● REQUIRED WORK:
A complete response lists each line of the data below that includes the word "inductive".

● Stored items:

-- ==== Sys2Proof/Machine/Flags.lean ====
section
/-! DEFINITION. The words of the status-like registers and the bits commands set in them: `STATUS` and
its causes, `IRQ`, `FLAGS`, `ERR_ACCESS` (10_state R25, R26, R29, R47; 60_exceptions R220, R232). -/

namespace Sys2Proof.Machine

/-- A cause's code: the index of its bit in `STATUS` (60_exceptions R220). -/
def Cause.code : Cause → Nat
  | .illegal => 1
  | .cfg => 2
  | .operand => 3
  | .len => 4
  | .range => 5
  | .busy => 6
  | .addr => 7
  | .agcDegen => 8
  | .cmdDone => 9
  | .bitReady => 10

/-- A cause's bit within `STATUS[10:1]`. -/
def Cause.mask (c : Cause) : BitVec 10 := 1#10 <<< (c.code - 1)

/-- Set a cause's sticky bit (10_state R25). -/
def setSticky (c : Cause) (sticky : BitVec 10) : BitVec 10 := sticky ||| c.mask

/-- Set a cause's sticky bit if its event occurred (60_exceptions R231). -/
def setStickyIf (occurred : Bool) (c : Cause) (sticky : BitVec 10) : BitVec 10 :=
  if occurred then setSticky c sticky else sticky

/-- Whether a cause's bit is set. -/
def hasSticky (c : Cause) (sticky : BitVec 10) : Bool := sticky.getLsbD (c.code - 1)

/-- A host write of `v` to `STATUS`: write 1 to clear, bits 10 to 1 (10_state R25, 60_exceptions R233). -/
def ackSticky (v : Word) (sticky : BitVec 10) : BitVec 10 := sticky &&& ~~~(v.extractLsb' 1 10)

/-- A field at bits `[10:1]`, zero elsewhere. -/
def fieldTenToOne (f : BitVec 10) : Word := (0 : BitVec 53) ++ (f ++ (0 : BitVec 1))

/-- The word a read of `STATUS` returns (10_state R25). -/
def statusWord (busy : Bool) (sticky : BitVec 10) : Word :=
  (0 : BitVec 53) ++ (sticky ++ BitVec.ofBool busy)

/-- The interrupt line: the OR over bits 1 to 10 of `STATUS` and `IRQ_EN` (60_exceptions R232). -/
def State.irq (s : State) : Bool := s.sticky &&& s.irqEn != 0

/-- The word a read of `FLAGS` returns (10_state R47). -/
def Flags.word (f : Flags) : Word :=
  (0 : BitVec 57) ++ (BitVec.ofBool f.bitValid ++ (BitVec.ofBool f.idValid.q ++
    (BitVec.ofBool f.idValid.i ++ (f.bitQ ++ f.bitI))))

/-- The code of a decision in `FLAGS`: the two's complement of its sign (40_numerics R132, 46_bitsync R192). -/
def decisionCode (n : Int) : BitVec 2 := if n = 1 then 0b01 else if n = -1 then 0b11 else 0b00

/-- `log2` of an access size in bytes (10_state R29). -/
def AccessSize.code : AccessSize → BitVec 2
  | .b1 => 0
  | .b2 => 1
  | .b4 => 2
  | .b8 => 3

/-- The word a read of `ERR_ACCESS` returns (10_state R29). -/
def AccessInfo.word (a : AccessInfo) : Word :=
  BitVec.ofBool a.write ++ ((0 : BitVec 44) ++ (a.size.code ++ a.offset))

/-- What `ERR_ACCESS` records of an access (10_state R29). -/
def Access.info (a : Access) : AccessInfo :=
  { write := match a.op with
      | .read => false
      | .write _ => true
    size := a.size
    offset := a.offset }

end Sys2Proof.Machine
end

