-- ==== Sys2Proof/Machine/Composite.lean ====
section
/-! DEFINITION. The composite commands: no-op, clear, configuration commit and the pipeline step
(47_core). -/

namespace Sys2Proof.Machine

/-! ### CLEAR_ALL (47_core R201) -/

/-- The effects of `CLEAR_ALL`: every block's clear, then the post-gain results and `SAMPLE_COUNT`. -/
def allCleared (p : Params) (b : Block) : Block :=
  let b := ddcCleared (agcCleared p b)
  let b := firCleared p .q (firCleared p .i b)
  let b := idCleared p .q (idCleared p .i b)
  { bsCleared b with pgOut := PerArm.both 0, sampleCount := 0 }

/-! ### CFG_COMMIT (47_core R202) -/

/-- Check 4 of `CFG_COMMIT`: `NSIGMA` finite and in `[2^-64, 2^64]`, compared as binary64. -/
def nsigmaLegal (x : Word) : Bool :=
  isfinite x && fle Config.twoPowNeg64 x && fle x Config.twoPow64

/-- The tap count is legal: `1 ≤ N ≤ NTAPS_MAX`. -/
def tapCountLegal (p : Params) (c : CfgRegs) : Bool :=
  decide (1 ≤ c.n.toNat ∧ c.n.toNat ≤ p.nTapsMax)

/-- Bit `k` of `CFG_FAULT`, set when the check fails. -/
def faultBit (k : Nat) (legal : Bool) : BitVec 9 := if legal then 0 else 1#9 <<< k

/-- The value `f` of 47_core R202: one bit for each illegal staged field (10_state R40). The taps are
checked only when `N` is legal. -/
def configFault (p : Params) (c : CfgCopy) : BitVec 9 :=
  let r := c.regs
  faultBit 0 (decide (2 ≤ r.w.toNat ∧ r.w.toNat ≤ 53)) |||
  faultBit 1 (r.g != 0) |||
  faultBit 2 (r.pgCast != 3) |||
  faultBit 3 (decide (2 ≤ r.k.toNat ∧ r.k.toNat ≤ p.agcLenMax)) |||
  faultBit 4 (nsigmaLegal r.nsigma) |||
  faultBit 5 (tapCountLegal p r) |||
  faultBit 6 (!tapCountLegal p r || (c.taps.take r.n.toNat).all admissible) |||
  faultBit 7 (decide (1 ≤ r.l.toNat ∧ r.l.toNat ≤ p.idLenMax)) |||
  faultBit 8 (r.s != 0)

/-- The effects of a successful `CFG_COMMIT`: `CFG_FAULT` 0, the staged copy made active, then the
effects of `CLEAR_ALL` under the new configuration. -/
def committed (p : Params) (staged : CfgCopy) (b : Block) : Block :=
  allCleared p { b with cfgFault := 0, active := staged }

/-! ### STEP (47_core R203) -/

/-- The pipeline up to the decimators: AGC, DDC, then for each arm the FIR, the post-gain stage and the
decimator, each stage fed with the value its predecessor returned. -/
def pipelineFront (b : Block) (x : Word) : Block :=
  let b := agcStage b x
  let b := ddcStage b b.agcOut
  let b := firStage .i b b.mix.i
  let b := firStage .q b b.mix.q
  let b := pgStage .i b b.firOut.i
  let b := pgStage .q b b.firOut.q
  let b := idStage .i b b.pgOut.i
  idStage .q b b.pgOut.q

/-- The effects of `STEP`: the pipeline, the synchronizer on both decimator outputs with the I arm's
valid flag, and the sample count. -/
def stepped (b : Block) (x : Word) : Effects :=
  let front := pipelineFront b x
  let synced := bsStage front front.idOut.i front.idOut.q front.flags.idValid.i
  { block := { synced with sampleCount := synced.sampleCount + 1 }
    agcDegen := agcStageDegenerate b x
    bitReady := bsEmits front front.flags.idValid.i }

/-! ### Meanings -/

/-- `NOP` (47_core R200). -/
def execNop (s : State) : Host.Outcome State Fault Refusal :=
  .next (issue .nop (.ok (quiet s.block)) s)

/-- `CLEAR_ALL` (47_core R201). -/
def execClearAll (s : State) : Host.Outcome State Fault Refusal :=
  .next (issue .clearAll (.ok (quiet (allCleared s.params s.block))) s)

/-- `STEP` (47_core R203). -/
def execStep (s : State) : Host.Outcome State Fault Refusal :=
  .next (issue .step (withSample s fun x => stepped s.block x) s)

/-- `CFG_COMMIT` (47_core R202). -/
def execCfgCommit (s : State) : Host.Outcome State Fault Refusal :=
  .next (issue .cfgCommit
    (if configFault s.params s.staged = 0 then .ok (quiet (committed s.params s.staged s.block))
     else .error (.cfg (configFault s.params s.staged))) s)

end Sys2Proof.Machine
end

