-- ==== Sys2Proof/Machine/RegisterMap.lean ====
section
/-! DEFINITION. The host register map (10_state R23): where each location stands, how a read sees it and
what a write stores (10_state R21 to R52, 20_memory R73 to R78). -/

namespace Sys2Proof.Machine

/-- The nine configuration registers, staged at `0x080` and active at `0x100` (10_state R31 to R41). -/
inductive CfgReg where
  | bitWidth | bitGain | ctrl | agcLen | agcNsigma | nTaps | idLen | bsDelay | bsStride
deriving DecidableEq, Repr

/-- A location of the register map (10_state R23). -/
inductive Loc where
  | id | params | cmd | status | irqEn | din0 | din1 | errCmd | errAccess | cfgFault
  | cfg (r : CfgReg)
  | act (r : CfgReg)
  | agcOut
  | mix (arm : Arm)
  | fir (arm : Arm)
  | pg (arm : Arm)
  | idOut (arm : Arm)
  | flags
  | agcGain | agcPos | ddcPhase
  | idCnt (arm : Arm)
  | bsPhase | bsDcnt | bsScnt
  | sampleCount | validCount | bitCount
  | tapStage (k : Nat)
  | tapAct (k : Nat)
  | buf (i : Nat)
deriving DecidableEq, Repr

/-- The fixed part of the register map (10_state R23). -/
def registerMap : List (Nat × Loc) :=
  [ (0x000, .id), (0x008, .params), (0x010, .cmd), (0x018, .status), (0x020, .irqEn),
    (0x028, .din0), (0x030, .din1), (0x038, .errCmd), (0x040, .errAccess), (0x048, .cfgFault),
    (0x080, .cfg .bitWidth), (0x088, .cfg .bitGain), (0x090, .cfg .ctrl), (0x098, .cfg .agcLen),
    (0x0A0, .cfg .agcNsigma), (0x0A8, .cfg .nTaps), (0x0B0, .cfg .idLen), (0x0B8, .cfg .bsDelay),
    (0x0C0, .cfg .bsStride),
    (0x100, .act .bitWidth), (0x108, .act .bitGain), (0x110, .act .ctrl), (0x118, .act .agcLen),
    (0x120, .act .agcNsigma), (0x128, .act .nTaps), (0x130, .act .idLen), (0x138, .act .bsDelay),
    (0x140, .act .bsStride),
    (0x180, .agcOut), (0x188, .mix .i), (0x190, .mix .q), (0x198, .fir .i), (0x1A0, .fir .q),
    (0x1A8, .pg .i), (0x1B0, .pg .q), (0x1B8, .idOut .i), (0x1C0, .idOut .q), (0x1C8, .flags),
    (0x200, .agcGain), (0x208, .agcPos), (0x210, .ddcPhase), (0x218, .idCnt .i), (0x220, .idCnt .q),
    (0x228, .bsPhase), (0x230, .bsDcnt), (0x238, .bsScnt),
    (0x240, .sampleCount), (0x248, .validCount), (0x250, .bitCount) ]

/-- An 8-byte window of `n` entries from `base` on: the index of the entry at `o`. -/
def windowIndex (base n o : Nat) : Option Nat :=
  if base ≤ o ∧ o < base + 8 * n then some ((o - base) / 8) else none

/-- The location at an aligned offset; none if it is unmapped (10_state R23, 20_memory R75). -/
def locate (p : Params) (o : Nat) : Option Loc :=
  if o % 8 = 0 then
    match registerMap.lookup o with
    | some l => some l
    | none =>
      match windowIndex 0x1000 p.nTapsMax o with
      | some k => some (.tapStage k)
      | none =>
        match windowIndex 0x2000 p.nTapsMax o with
        | some k => some (.tapAct k)
        | none => (windowIndex 0x10000 p.bufDepth o).map .buf
  else none

/-- Whether a write to the location is legal: not an RO location (20_memory R74, R76). -/
def writable : Loc → Bool
  | .cmd | .status | .irqEn | .din0 | .din1 | .cfg _ | .tapStage _ | .buf _ => true
  | .id | .params | .errCmd | .errAccess | .cfgFault | .act _ | .agcOut | .mix _ | .fir _ | .pg _
  | .idOut _ | .flags | .agcGain | .agcPos | .ddcPhase | .idCnt _ | .bsPhase | .bsDcnt | .bsScnt
  | .sampleCount | .validCount | .bitCount | .tapAct _ => false

/-- Whether a read of the location while busy is unspecified (20_memory R78). -/
def hiddenWhileBusy : Loc → Bool
  | .agcOut | .mix _ | .fir _ | .pg _ | .idOut _ | .flags | .agcGain | .agcPos | .ddcPhase | .idCnt _
  | .bsPhase | .bsDcnt | .bsScnt | .sampleCount | .validCount | .bitCount | .act _ | .tapAct _
  | .cfgFault | .buf _ => true
  | .id | .params | .cmd | .status | .irqEn | .din0 | .din1 | .errCmd | .errAccess | .cfg _
  | .tapStage _ => false

/-- Whether a write to the location takes effect while busy (20_memory R79). -/
def writableWhileBusy : Loc → Bool
  | .status | .irqEn => true
  | .id | .params | .cmd | .din0 | .din1 | .errCmd | .errAccess | .cfgFault | .cfg _ | .act _
  | .agcOut | .mix _ | .fir _ | .pg _ | .idOut _ | .flags | .agcGain | .agcPos | .ddcPhase | .idCnt _
  | .bsPhase | .bsDcnt | .bsScnt | .sampleCount | .validCount | .bitCount | .tapStage _ | .tapAct _
  | .buf _ => false

/-- The word of a configuration register, its reserved bits 0 (10_state R31 to R39, R41). -/
def cfgWord (c : CfgRegs) : CfgReg → Word
  | .bitWidth => c.w.zeroExtend 64
  | .bitGain => c.g.zeroExtend 64
  | .ctrl => (0 : BitVec 61) ++ (c.pgCast ++ BitVec.ofBool c.pgEn)
  | .agcLen => c.k.zeroExtend 64
  | .agcNsigma => c.nsigma
  | .nTaps => c.n.zeroExtend 64
  | .idLen => c.l.zeroExtend 64
  | .bsDelay => c.d.zeroExtend 64
  | .bsStride => c.s.zeroExtend 64

/-- Store a word to a configuration register, its reserved bits discarded (10_state R30 to R39). -/
def setCfg (c : CfgRegs) (r : CfgReg) (v : Word) : CfgRegs :=
  match r with
  | .bitWidth => { c with w := v.extractLsb' 0 6 }
  | .bitGain => { c with g := v.extractLsb' 0 32 }
  | .ctrl => { c with pgEn := v.getLsbD 0, pgCast := v.extractLsb' 1 2 }
  | .agcLen => { c with k := v.extractLsb' 0 16 }
  | .agcNsigma => { c with nsigma := v }
  | .nTaps => { c with n := v.extractLsb' 0 16 }
  | .idLen => { c with l := v.extractLsb' 0 16 }
  | .bsDelay => { c with d := v.extractLsb' 0 32 }
  | .bsStride => { c with s := v.extractLsb' 0 32 }

/-- The word of `PARAMS` (10_state R22). -/
def paramsWord (p : Params) : Word :=
  BitVec.ofNat 16 p.bufDepth ++ (BitVec.ofNat 16 p.idLenMax ++
    (BitVec.ofNat 16 p.nTapsMax ++ BitVec.ofNat 16 p.agcLenMax))

/-- The word of `BS_PHASE` (10_state R51). -/
def bsPhaseWord : BsPhase → Word
  | .awaitingSettle => 0
  | .sampling => 1

/-- The value a read of the location returns while nothing makes it unspecified (20_memory R73). A
`BUFMEM` entry that nothing has written is the state's next free value (20_memory R82). -/
def locWord (s : State) : Loc → Word
  | .id => Config.idValue
  | .params => paramsWord s.params
  | .cmd => 0
  | .status => statusWord s.busy s.sticky
  | .irqEn => fieldTenToOne s.irqEn
  | .din0 => s.din0
  | .din1 => s.din1
  | .errCmd => s.errCmd
  | .errAccess => s.errAccess.word
  | .cfgFault => s.block.cfgFault.zeroExtend 64
  | .cfg r => cfgWord s.staged.regs r
  | .act r => cfgWord s.block.active.regs r
  | .agcOut => s.block.agcOut
  | .mix arm => s.block.mix.get arm
  | .fir arm => s.block.firOut.get arm
  | .pg arm => s.block.pgOut.get arm
  | .idOut arm => s.block.idOut.get arm
  | .flags => s.block.flags.word
  | .agcGain => s.block.agc.gain
  | .agcPos => (BitVec.ofNat 16 s.block.agc.pos).zeroExtend 64
  | .ddcPhase => s.block.ddcPhase.zeroExtend 64
  | .idCnt arm => (BitVec.ofNat 16 (s.block.intDump.get arm).cnt).zeroExtend 64
  | .bsPhase => bsPhaseWord s.block.bs.phase
  | .bsDcnt => s.block.bs.dcnt.zeroExtend 64
  | .bsScnt => (BitVec.ofNat 32 s.block.bs.scnt).zeroExtend 64
  | .sampleCount => s.block.sampleCount
  | .validCount => s.block.validCount
  | .bitCount => s.block.bitCount
  | .tapStage k => s.staged.taps.getD k 0
  | .tapAct k => s.block.active.taps.getD k 0
  | .buf i => bufRead s.block.mem i s.draws

/-- Whether a read of the location returns a free value: computed state while busy (20_memory R78), or
a `BUFMEM` entry that nothing has written (20_memory R82). -/
def readIsFree (s : State) (l : Loc) : Bool :=
  (s.busy && hiddenWhileBusy l) ||
    match l with
    | .buf i => !written s.block.mem i
    | _ => false

/-- A legal read (20_memory R73, R78, R82): the value goes to the host, and a free one is counted. -/
def readLoc (l : Loc) (s : State) : State :=
  if readIsFree s l then { s with readData := Config.freeWord s.draws, draws := s.draws + 1 }
  else { s with readData := locWord s l }

/-- A legal write that takes effect, to a location other than `CMD` (20_memory R74). An RO location is
never written (20_memory R76). -/
def storeLoc (l : Loc) (v : Word) (s : State) : State :=
  match l with
  | .status => acknowledge v s
  | .irqEn => { s with irqEn := v.extractLsb' 1 10 }
  | .din0 => { s with din0 := v }
  | .din1 => { s with din1 := v }
  | .cfg r => { s with staged := { s.staged with regs := setCfg s.staged.regs r v } }
  | .tapStage k => { s with staged := { s.staged with taps := s.staged.taps.set k v } }
  | .buf i => { s with block := { s.block with mem := bufWrite s.block.mem i v } }
  | .cmd | .id | .params | .errCmd | .errAccess | .cfgFault | .act _ | .agcOut | .mix _ | .fir _
  | .pg _ | .idOut _ | .flags | .agcGain | .agcPos | .ddcPhase | .idCnt _ | .bsPhase | .bsDcnt
  | .bsScnt | .sampleCount | .validCount | .bitCount | .tapAct _ => s

end Sys2Proof.Machine
end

● EXERCISE OUTPUT:
inductive CfgReg where
inductive Loc where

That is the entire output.